Of course things could be improved a lot by choosing an interrupt driven , store/forward, message stack based design. You state you are a software person, so you might be able to improve ...
Given the current design you could try the following:
- Decrease the transmission retry interval. It is set at an arbitrary value of 0.5 seconds, and I have not experimented with that.
- Block radio retransmission by setting the number of reTx to 1. Error handling would need to be done in Openhab, but your response times will definitely improve.
- Examine the load on your MQTT broker. If MQTT response time is bad, your radio response times will suffer.
- Examine the software on your node. Keep the event-handling part as short as possible. If needed, offload event handling to external hardware or an extra Arduino.
Some remarks on your [sam4205] post are inline below:
yesterday at 3:21am sam4205 said: Thanks Computourist, appreciate your inputs.
I agree with you about the expectations from this simple design and other ideas to build out a complex design. I am a software person so don't have lot of hardware knowledge
I really like the idea to let the node do most of the stuff and push the info instead of pull by gateway, as suggested by papa, greg and yourself. I have tried those tweaks and while troubleshooting, I found some basic issue in my setup related to long time needed for communications.
One of the post, I stumbled across, was on the LowPowerLabs forum, where Felix mentioned that typically messages should take less than 100 ms to communicate with reasonable strength (~-70db or more).
--> I agree, but the response time in this system is also dependent on performance of MQTT/Openhab: how soon is the gateway available again after handling MQTT messages. Many forum members run Mosquitto & Openhab on a Raspberri Pi with limited performance. Handling MQTT by the Pi is a factor to consider.
In my setup, I have push switches on the node that could be toggled either by push or via openhab. Leaving two toggles out of picture, and while trying just one switch at a time, I see issue in my design. Ack times is very variable and has wide ranges.
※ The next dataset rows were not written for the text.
theorem touches_obey (n : Nat) (g : Byte) (c : Command) (s : State) : Touches Part.obeying s (s.obey n g c) := by
  have hr {f : State → State} (h : ∀ t, Touches [.general, .phases, .holdEpoch, .silenceEpoch] t (f t)) :=
    (touches_regimeCommand g f s h).mono (qs := Part.obeying) (by decide)
  have hw := (touches_window g s).mono (qs := Part.obeying) (by decide)
  cases c with
  | general => exact hr (fun t => (touches_setGeneral t).mono (by decide))
  | hold e => exact hr (fun t => (touches_adoptHold e t).mono (by decide))
  | resume e => exact hr (fun t => (touches_adoptHold e t).mono (by decide))
  | silence e => exact hr (fun t => (touches_adoptSilence e t).mono (by decide))
  | resound e => exact hr (fun t => (touches_adoptSilence e t).mono (by decide))
  | allClear => exact hw
  | zoneDisable z => exact Touches.ite (hw.trans ((touches_disableZone _ _).mono (by decide))) hw
  | zoneEnable z => exact Touches.ite (hw.trans ((touches_enableZone _ _).mono (by decide))) hw
  | take m k => exact Touches.ite (hw.trans ((touches_takeAuthority _ _ _).mono (by decide))) hw
  | keep k => exact Touches.ite (hw.trans ((touches_keepAuthority _ _ _).mono (by decide))) hw
  | give m => exact Touches.ite (hw.trans ((touches_giveAuthority _ _).mono (by decide))) hw
  | testAnnounce m k => exact Touches.ite (hw.trans ((touches_takeTest _ _).mono (by decide))) hw
  | liftRestore b => exact Touches.ite (hw.trans ((touches_restoreBank _).mono (by decide))) hw

/-! ## Reception -/

/-- The parts that a record handed on may change before the reactions. -/
def Part.handing : List Part := [.line, .duplicateAge, .cadence, .markSlots, .lineLamp] ++ Part.alarm ++ Part.obeying

theorem touches_takeStatusFrame (f : Frame) (s : State) : Touches Part.handing s (s.takeStatusFrame f) := by
  unfold State.takeStatusFrame
  split
  · exact (touches_merge _ _ _ _).mono (by decide)
  · exact (touches_setAside _).mono (by decide)

theorem touches_takeCommandFrame (f : Frame) (s : State) : Touches Part.handing s (s.takeCommandFrame f) := by
  unfold State.takeCommandFrame
  split
  · exact (touches_obey _ _ _ _).mono (by decide)
  · exact (touches_setAside _).mono (by decide)

theorem touches_takeMarkFrame (f : Frame) (w : Word16) (s : State) : Touches Part.handing s (s.takeMarkFrame f w) := by
  unfold State.takeMarkFrame
  split
  · exact (touches_followMark _ _ _ _).mono (by decide)
  · exact (touches_setAside _).mono (by decide)

theorem touches_handOn (f : Frame) (w : Word16) (s : State) : Touches Part.handing s (s.handOn f w) := by
  unfold State.handOn
  split
  · exact touches_takeStatusFrame f s
  · exact touches_takeStatusFrame f s
  · exact touches_takeStatusFrame f s
  · exact touches_takeCommandFrame f s
  · exact touches_takeMarkFrame f w s
  · exact .refl _ _

theorem touches_accept {hand : Frame → Word16 → State → State} (hh : ∀ f w t, Touches Part.handing t (hand f w t))
    (f : Frame) (w : Word16) (s : State) : Touches Part.handing s (s.accept hand f w) := by
  have h1 : Touches Part.handing s s.countAccepted := by
    refine .of rfl fun p => ?_
    cases p <;> first | exact .inl (by decide) | exact .inr rfl | exact .inr ⟨rfl, rfl⟩ | exact .inr ⟨rfl, rfl, rfl⟩ | exact .inr ⟨rfl, rfl, rfl, rfl⟩
  unfold State.accept
  dsimp only
  exact Touches.ite (h1.trans ((touches_duplicateHeard _).mono (by decide)))
    (Touches.ite (h1.trans ((touches_raiseAtOnce _ _ _).mono (by decide))) (h1.trans (hh _ _ _)))

theorem touches_line (l : LineCounters) (s : State) : Touches [.line] s { s with line := l } := by
  refine .of rfl fun p => ?_
  cases p <;> first | exact .inl (by decide) | exact .inr rfl | exact .inr ⟨rfl, rfl⟩ | exact .inr ⟨rfl, rfl, rfl⟩ | exact .inr ⟨rfl, rfl, rfl, rfl⟩

theorem touches_rxAct {hand : Frame → Word16 → State → State} (hh : ∀ f w t, Touches Part.handing t (hand f w t))
    (e : RxEvent) (s : State) : Touches Part.handing s (State.rxAct hand e s) := by
  have hb (l : LineCounters) : Touches Part.handing s ({ s with line := l }).badFrame :=
    (touches_line l s).andThen (touches_badFrame _) (by decide) (by decide)
  cases e with
  | syncMismatch => exact .refl _ _
  | abandoned => exact .refl _ _
  | stuffError => exact hb _
  | jamSeen => exact (touches_line _ s).mono (by decide)
  | badLength => exact hb _
  | crcError => exact hb _
  | unknownKind => exact hb _
  | accepted f w => exact touches_accept hh f w s

/-- One event of the receiver, reactions included. -/
theorem touches_rxEvent {hand : Frame → Word16 → State → State} (hh : ∀ f w t, Touches Part.handing t (hand f w t))
    (s : State) (e : RxEvent) : Touches Part.reception s (State.rxEvent hand s e) :=
  touches_event true s (touches_rxAct hh e s) (by decide) (by decide)

theorem touches_rx (r : Receiver) (s : State) : Touches [.rx] s { s with rx := r } := by
  refine .of rfl fun p => ?_
  cases p <;> first | exact .inl (by decide) | exact .inr rfl | exact .inr ⟨rfl, rfl⟩ | exact .inr ⟨rfl, rfl, rfl⟩ | exact .inr ⟨rfl, rfl, rfl, rfl⟩

/-- Listening to the line. -/
theorem touches_hear {hand : Frame → Word16 → State → State} (hh : ∀ f w t, Touches Part.handing t (hand f w t))
    (line : Samples) (s : State) : Touches Part.reception s (s.hear hand line) := by
  unfold State.hear
  refine Touches.ite ?_ (.refl _ _)
  exact ((touches_rx _ s).mono (by decide)).trans (Touches.foldl _ (touches_rxEvent hh) _ _)

/-! Every row's hand is what `handOn` does: the row names the record that the line is expected to bring. -/

theorem handStatusFloor_eq : handStatusFloor = fun f w s => s.handOn f w := by
  funext f w s
  unfold handStatusFloor State.handOn
  split <;> simp_all

theorem handStatusLift_eq : handStatusLift = fun f w s => s.handOn f w := by
  funext f w s
  unfold handStatusLift State.handOn
  split <;> simp_all

theorem handStatusConsole_eq : handStatusConsole = fun f w s => s.handOn f w := by
  funext f w s
  unfold handStatusConsole State.handOn
  split <;> simp_all

theorem handMark_eq : handMark = fun f w s => s.handOn f w := by
  funext f w s
  unfold handMark State.handOn
  split <;> simp_all

theorem handGeneral_eq : handGeneral = fun f w s => s.handOn f w := by
  funext f w s
  unfold handGeneral Frame.command State.handOn State.takeCommandFrame
  split
  · rename_i h
    split at h <;> simp_all [State.obey]
  · rfl

theorem handHold_eq : handHold = fun f w s => s.handOn f w := by
  funext f w s
  unfold handHold Frame.command State.handOn State.takeCommandFrame
  split
  · rename_i h
    split at h <;> simp_all [State.obey]
  · rfl

theorem handResume_eq : handResume = fun f w s => s.handOn f w := by
  funext f w s
  unfold handResume Frame.command State.handOn State.takeCommandFrame
  split
  · rename_i h
    split at h <;> simp_all [State.obey]
  · rfl

theorem handSilence_eq : handSilence = fun f w s => s.handOn f w := by
  funext f w s
  unfold handSilence Frame.command State.handOn State.takeCommandFrame
  split
  · rename_i h
    split at h <;> simp_all [State.obey]
  · rfl

theorem handResound_eq : handResound = fun f w s => s.handOn f w := by
  funext f w s
  unfold handResound Frame.command State.handOn State.takeCommandFrame
  split
  · rename_i h
    split at h <;> simp_all [State.obey]
  · rfl

theorem handAllClear_eq : handAllClear = fun f w s => s.handOn f w := by
  funext f w s
  unfold handAllClear Frame.command State.handOn State.takeCommandFrame
  split
  · rename_i h
    split at h <;> simp_all [State.obey]
  · rfl

theorem handZoneDisable_eq : handZoneDisable = fun f w s => s.handOn f w := by
  funext f w s
  unfold handZoneDisable Frame.command State.handOn State.takeCommandFrame
  split
  · rename_i h
    split at h <;> simp_all [State.obey]
  · rfl

theorem handZoneEnable_eq : handZoneEnable = fun f w s => s.handOn f w := by
  funext f w s
  unfold handZoneEnable Frame.command State.handOn State.takeCommandFrame
  split
  · rename_i h
    split at h <;> simp_all [State.obey]
  · rfl

theorem handTake_eq : handTake = fun f w s => s.handOn f w := by
  funext f w s
  unfold handTake Frame.command State.handOn State.takeCommandFrame
  split
  · rename_i h
    split at h <;> simp_all [State.obey]
  · rfl

theorem handKeep_eq : handKeep = fun f w s => s.handOn f w := by
  funext f w s
  unfold handKeep Frame.command State.handOn State.takeCommandFrame
  split
  · rename_i h
    split at h <;> simp_all [State.obey]
  · rfl

theorem handGive_eq : handGive = fun f w s => s.handOn f w := by
  funext f w s
  unfold handGive Frame.command State.handOn State.takeCommandFrame
  split
  · rename_i h
    split at h <;> simp_all [State.obey]
  · rfl

theorem handTestAnnounce_eq : handTestAnnounce = fun f w s => s.handOn f w := by
  funext f w s
  unfold handTestAnnounce Frame.command State.handOn State.takeCommandFrame
  split
  · rename_i h
    split at h <;> simp_all [State.obey]
  · rfl

theorem handLiftRestore_eq : handLiftRestore = fun f w s => s.handOn f w := by
  funext f w s
  unfold handLiftRestore Frame.command State.handOn State.takeCommandFrame
  split
  · rename_i h
    split at h <;> simp_all [State.obey]
  · rfl

theorem handUnknownCommandKind_eq : handUnknownCommandKind = fun f w s => s.handOn f w := by
  funext f w s
  unfold handUnknownCommandKind Frame.command State.handOn State.takeCommandFrame
  by_cases h : f.code = 4
  · cases hc : takeCommand f.dest f.payload <;> simp [h]
  · simp [h]

/-! ## Transmission -/

theorem touches_tx (x : Transmitter) (s : State) : Touches [.tx] s { s with tx := x } := by
  refine .of rfl fun p => ?_
  cases p <;> first | exact .inl (by decide) | exact .inr rfl | exact .inr ⟨rfl, rfl⟩ | exact .inr ⟨rfl, rfl, rfl⟩ | exact .inr ⟨rfl, rfl, rfl, rfl⟩

/-- The slots a flight may change. -/
def Part.slots : List Part := [.statusSlot, .fifo, .markSlots]

theorem touches_slots (q : Slots) (s : State) : Touches Part.slots s { s with slots := q } := by
  refine .of rfl fun p => ?_
  cases p <;> first | exact .inl (by decide) | exact .inr rfl | exact .inr ⟨rfl, rfl⟩ | exact .inr ⟨rfl, rfl, rfl⟩ | exact .inr ⟨rfl, rfl, rfl, rfl⟩

/-- The parts that the start of a frame may change before the reactions. -/
def Part.starting : List Part := [.tx, .snapshot, .heartbeat, .changeDue] ++ Part.slots

theorem touches_startStatus (e : StatusEntry) (s : State) : Touches Part.starting s (s.startStatus e) := by
  refine Touches.trans (t := _) ((touches_takeSnapshot s).mono (by decide)) ?_
  refine .of rfl fun p => ?_
  cases p <;> first | exact .inl (by decide) | exact .inr rfl | exact .inr ⟨rfl, rfl⟩ | exact .inr ⟨rfl, rfl, rfl⟩ | exact .inr ⟨rfl, rfl, rfl, rfl⟩

theorem touches_startCommand (e : CommandEntry) (r : List CommandEntry) (s : State) :
    Touches Part.starting s (s.startCommand e r) := by
  refine .of rfl fun p => ?_
  cases p <;> first | exact .inl (by decide) | exact .inr rfl | exact .inr ⟨rfl, rfl⟩ | exact .inr ⟨rfl, rfl, rfl⟩ | exact .inr ⟨rfl, rfl, rfl, rfl⟩

theorem touches_startMark (m : MarkEntry) (s : State) : Touches Part.starting s (s.startMark m) := by
  refine .of rfl fun p => ?_
  cases p <;> first | exact .inl (by decide) | exact .inr rfl | exact .inr ⟨rfl, rfl⟩ | exact .inr ⟨rfl, rfl, rfl⟩ | exact .inr ⟨rfl, rfl, rfl, rfl⟩

theorem touches_tryStart (n : Nat) (s : State) : Touches Part.starting s (State.tryStart n s) := by
  induction n generalizing s with
  | zero => exact .refl _ _
  | succ n ih =>
    unfold State.tryStart
    split
    · exact .refl _ _
    · refine Touches.ite (.refl _ _) ?_
      split
      · exact touches_startStatus _ _
      · exact touches_startCommand _ _ _
      · exact Touches.ite (((touches_slots _ s).mono (by decide)).trans (ih _)) (touches_startMark _ _)
      · exact .refl _ _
--> as explained above. Also: debouncing pushbuttons in software is NOT good for your performance...
I have attached the screen shot with MQTT log and message time from Serial.
- After wakeup, the nodes sends 0, 2, 17,18,19,20 and 48 status to gateway
- First line in the serial shows Dev19 took only 137 ms (highlighted in red)
- Dev20 took 941 ms
- Dev48 took 288 ms
- After few seconds, I toggled the Dev17 on openhab and it was immediately received by the node(my led on node changes immediately) and then
it took 5636 ms to send the ACK back to the gateway, with 4 retries. Between that 5636ms, the gateway reported connection lost to node.
- After few seconds, I toggled Dev18 on opehab and it was also immediately received by the node and my led toggled immediately. But ACK back to the gateway took 328 ms with 1 retry.
- The RF strength of -46db seems to be a strong strength, but still its taking longer time to send back the ACK.
--> As explained above: your signal strength is NOT the limiting factor, handling concurrent events is. The "connection lost" report is an immediate result of the gateway being busy with other things than radio reception.
I don't know if the issue is at the Node or at the Gateway. I have seen messages being sent in less than 100 ms, but only sometimes. Node and Gateway are just 20 ft away.
--> Again: signal strength is not the issue...
Main requirement when starting this project was simplicity and duplex communication. It was designed as a data gathering / control network with limited real-time performance. When measuring temperature one or 2 seconds don't count...
The design is based on:
- Software (both gateway and end node) is designed around a simple loop.
- Interrupts are blocked in the gateway in order to share the SPI bus between 2 users: RFM69 and ethernet.
- Interrupts are not used to flag external events; the normal program flow is not interrupted.
This means that this design is prone to 'collisions' and will only function if:
- Events do not occur at the same time or in very short timing intervals.
- The amount of end nodes and messages that share a radio link (network ID) is limited
- Data transfer allows for delays, so retransmission is a viable option to increase reliability.
The 'loop' design is a simple setup and easy to understand/adapt; it means all processes take place one after the other.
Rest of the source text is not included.